▶ Exercise material
-- ==== Sys2Proof/Tests/Slice0.lean ====
section
/-! SUPPORT. Tests with results from spec/95_test_vectors.md (the vector is named at each), and for every
statement of Obligations.lean that has hypotheses a witness that meets them. -/

namespace Sys2Proof.Tests

open Sys2Proof.Machine

/-! ## Helpers -/

/-- The vectors' start state: PC, ACC and the mailboxes that matter; all else as after reset. -/
def start (pc : Nat) (acc : Word) (mem : Memory) : State :=
  { State.reset with pc := pc, acc := acc, mem := mem }

/-- A start state whose I/O capability will give these answers. -/
def startIo (pc : Nat) (acc : Word) (mem : Memory) (answers : List (Option Word)) : State :=
  { start pc acc mem with answers := answers }

/-- What `f` sees in the state one step leaves, where the step answers a next state. -/
def afterStep {α : Type} (s : State) (f : State → α) : Option α :=
  match step s with
  | .next t => some (f t)
  | .fault _ => none
  | .refused _ => none

/-- PC, ACC, CIR, MAR, MDR, in the vectors' order. -/
def regs (t : State) : Nat × Word × Word × Nat × Word := (t.pc, t.acc, t.cir, t.mar, t.mdr)

/-- What `f` sees in the state an error leaves, where the step ends in one. -/
def afterError {α : Type} (s : State) (f : State → α) : Option α :=
  match step s with
  | .next _ => none
  | .fault e => e.stateLeft.map f
  | .refused _ => none

/-- PC, ACC, CIR and the reported outcome. -/
def seen (t : State) : Nat × Word × Word × Option StepResult := (t.pc, t.acc, t.cir, t.report.result)

/-- The parameters of vector O4: no character output. -/
def noOtc : Config.OpenParams := { unitParams with hasOtc := false }

/-! ## Well-formedness refuses what has no word -/

theorem test_wellFormed_accepts_last_operand :
    (Instr.add 99).WellFormed unitParams = true ∧ (Instr.brp 99).WellFormed unitParams = true ∧
      Instr.otc.WellFormed unitParams = true := by decide

theorem test_wellFormed_refuses_operand_100 :
    (Instr.add 100).WellFormed unitParams = false ∧ (Instr.sub 100).WellFormed unitParams = false ∧
      (Instr.sta 100).WellFormed unitParams = false ∧ (Instr.lda 100).WellFormed unitParams = false ∧
      (Instr.bra 100).WellFormed unitParams = false ∧ (Instr.brz 100).WellFormed unitParams = false ∧
      (Instr.brp 100).WellFormed unitParams = false := by decide

theorem test_wellFormed_refuses_absent_otc : Instr.otc.WellFormed noOtc = false := by decide

/-- An ill-formed term stops with the model's own fault and reads no mailbox. -/
theorem test_exec_operand_100 : exec (.lda 100) State.reset = .fault (.noMailbox 100) := rfl

/-! ## Decode: vectors E1 to E35 -/

theorem test_decode_hlt : decode unitParams 0 = .instr .hlt := by decide
theorem test_decode_add : decode unitParams 105 = .instr (.add 5) ∧ decode unitParams 199 = .instr (.add 99) := by decide
theorem test_decode_sub : decode unitParams 200 = .instr (.sub 0) ∧ decode unitParams 299 = .instr (.sub 99) := by decide
theorem test_decode_sta : decode unitParams 300 = .instr (.sta 0) ∧ decode unitParams 399 = .instr (.sta 99) := by decide
theorem test_decode_lda : decode unitParams 500 = .instr (.lda 0) ∧ decode unitParams 599 = .instr (.lda 99) := by decide
theorem test_decode_bra : decode unitParams 600 = .instr (.bra 0) ∧ decode unitParams 699 = .instr (.bra 99) := by decide
theorem test_decode_brz : decode unitParams 700 = .instr (.brz 0) ∧ decode unitParams 799 = .instr (.brz 99) := by decide
theorem test_decode_brp : decode unitParams 800 = .instr (.brp 0) ∧ decode unitParams 899 = .instr (.brp 99) := by decide
theorem test_decode_inp : decode unitParams 901 = .instr .inp := by decide
theorem test_decode_out : decode unitParams 902 = .instr .out := by decide
theorem test_decode_otc : decode unitParams 922 = .instr .otc ∧ decode noOtc 922 = .invalid .nineHundred := by decide

theorem test_decode_invalid_low :
    decode unitParams (-1) = .invalid .negative ∧ decode unitParams (-999) = .invalid .negative ∧
      decode unitParams 1 = .invalid .zeroHundred ∧ decode unitParams 99 = .invalid .zeroHundred ∧
      decode unitParams 400 = .invalid .fourHundred ∧ decode unitParams 499 = .invalid .fourHundred := by
  decide

theorem test_decode_invalid_high :
    decode unitParams 900 = .invalid .nineHundred ∧ decode unitParams 903 = .invalid .nineHundred ∧
      decode unitParams 921 = .invalid .nineHundred ∧ decode unitParams 999 = .invalid .nineHundred ∧
      decode unitParams 1000 = .invalid .tooLarge ∧ decode unitParams 32767 = .invalid .tooLarge := by
  decide

/-- A container whose sign bit is set holds a negative word, which is no instruction (R90). -/
theorem test_decodeTableWord :
    decodeTableWord 16 105 = some (.add 5) ∧ decodeTableWord 16 65535 = none := by decide

/-! ## One step: at most two vectors an instruction -/

/-- H1. -/
theorem test_hlt :
    afterStep { start 5 7 [] with cir := 902, mar := 99, mdr := 3 } regs = some (5, 7, 0, 99, 3) := by
  decide

/-- A3. -/
theorem test_add_wraps_up :
    afterStep (start 10 999 [(10, 150), (50, 1)]) regs = some (11, -999, 150, 50, 1) := by decide
/-- A23: own address, at the last mailbox. -/
theorem test_add_last_address :
    afterStep (start 99 1 [(99, 199)]) regs = some (100, 200, 199, 99, 199) := by decide

/-- A16. -/
theorem test_sub_wraps_down :
    afterStep (start 10 (-999) [(10, 250), (50, 999)]) regs = some (11, 1, 250, 50, 999) := by decide
/-- A12. -/
theorem test_sub_negative :
    afterStep (start 10 3 [(10, 250), (50, 5)]) regs = some (11, -2, 250, 50, 5) := by decide

/-- M3: over its own address. -/
theorem test_sta_own_address :
    afterStep (start 7 902 [(7, 307)]) (fun t => (regs t, t.mem)) =
      some ((8, 902, 307, 7, 902), [(7, 902)]) := by decide
/-- M4: zero is stored, and the mailbox reads as HLT. -/
theorem test_sta_zero :
    afterStep (start 7 0 [(7, 308), (8, 150)]) (fun t => (t.pc, t.mem, decide (AtHalt t))) =
      some (8, [(7, 308)], true) := by decide

/-- M6. -/
theorem test_lda_negative :
    afterStep (start 0 55 [(0, 530), (30, -999)]) regs = some (1, -999, 530, 30, -999) := by decide
/-- M7: own word. -/
theorem test_lda_own_word :
    afterStep (start 12 0 [(12, 512)]) regs = some (13, 512, 512, 12, 512) := by decide

/-- B3. -/
theorem test_bra : afterStep (start 0 0 [(0, 699)]) regs = some (99, 0, 699, 99, 0) := by decide

/-- B4, B6. -/
theorem test_brz :
    afterStep (start 3 0 [(3, 700)]) regs = some (0, 0, 700, 0, 0) ∧
      afterStep (start 3 (-1) [(3, 700)]) regs = some (4, -1, 700, 0, 0) := by decide
/-- B7: untaken at the last mailbox. -/
theorem test_brz_last_address :
    afterStep (start 99 1 [(99, 750)]) regs = some (100, 1, 750, 50, 0) := by decide

/-- B10, B11. -/
theorem test_brp :
    afterStep (start 5 0 [(5, 808)]) regs = some (8, 0, 808, 8, 0) ∧
      afterStep (start 5 (-1) [(5, 808)]) regs = some (6, -1, 808, 8, 0) := by decide

/-- I1. -/
theorem test_inp_pauses :
    afterStep (startIo 0 8 [(0, 901)] [none, some 42]) (fun t => (regs t, t.report.result, t.answers)) =
      some ((0, 8, 901, 0, 0), some .needInput, [some 42]) := by decide
/-- I4. -/
theorem test_inp_takes :
    afterStep (startIo 0 8 [(0, 901)] [some (-999)]) (fun t => (regs t, t.report.inTake, t.answers)) =
      some ((1, -999, 901, 0, 0), true, []) := by decide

▶ Problem requirements
Only the lines from the one with "own word. -/" through the final line above should be repeated, each exactly as written.

▶ Exercise output
/-- M7: own word. -/
theorem test_lda_own_word :
    afterStep (start 12 0 [(12, 512)]) regs = some (13, 512, 512, 12, 512) := by decide

/-- B3. -/
theorem test_bra : afterStep (start 0 0 [(0, 699)]) regs = some (99, 0, 699, 99, 0) := by decide

/-- B4, B6. -/
theorem test_brz :
    afterStep (start 3 0 [(3, 700)]) regs = some (0, 0, 700, 0, 0) ∧
      afterStep (start 3 (-1) [(3, 700)]) regs = some (4, -1, 700, 0, 0) := by decide
/-- B7: untaken at the last mailbox. -/
theorem test_brz_last_address :
    afterStep (start 99 1 [(99, 750)]) regs = some (100, 1, 750, 50, 0) := by decide

/-- B10, B11. -/
theorem test_brp :
    afterStep (start 5 0 [(5, 808)]) regs = some (8, 0, 808, 8, 0) ∧
      afterStep (start 5 (-1) [(5, 808)]) regs = some (6, -1, 808, 8, 0) := by decide

/-- I1. -/
theorem test_inp_pauses :
    afterStep (startIo 0 8 [(0, 901)] [none, some 42]) (fun t => (regs t, t.report.result, t.answers)) =
      some ((0, 8, 901, 0, 0), some .needInput, [some 42]) := by decide
/-- I4. -/
theorem test_inp_takes :
    afterStep (startIo 0 8 [(0, 901)] [some (-999)]) (fun t => (regs t, t.report.inTake, t.answers)) =
      some ((1, -999, 901, 0, 0), true, []) := by decide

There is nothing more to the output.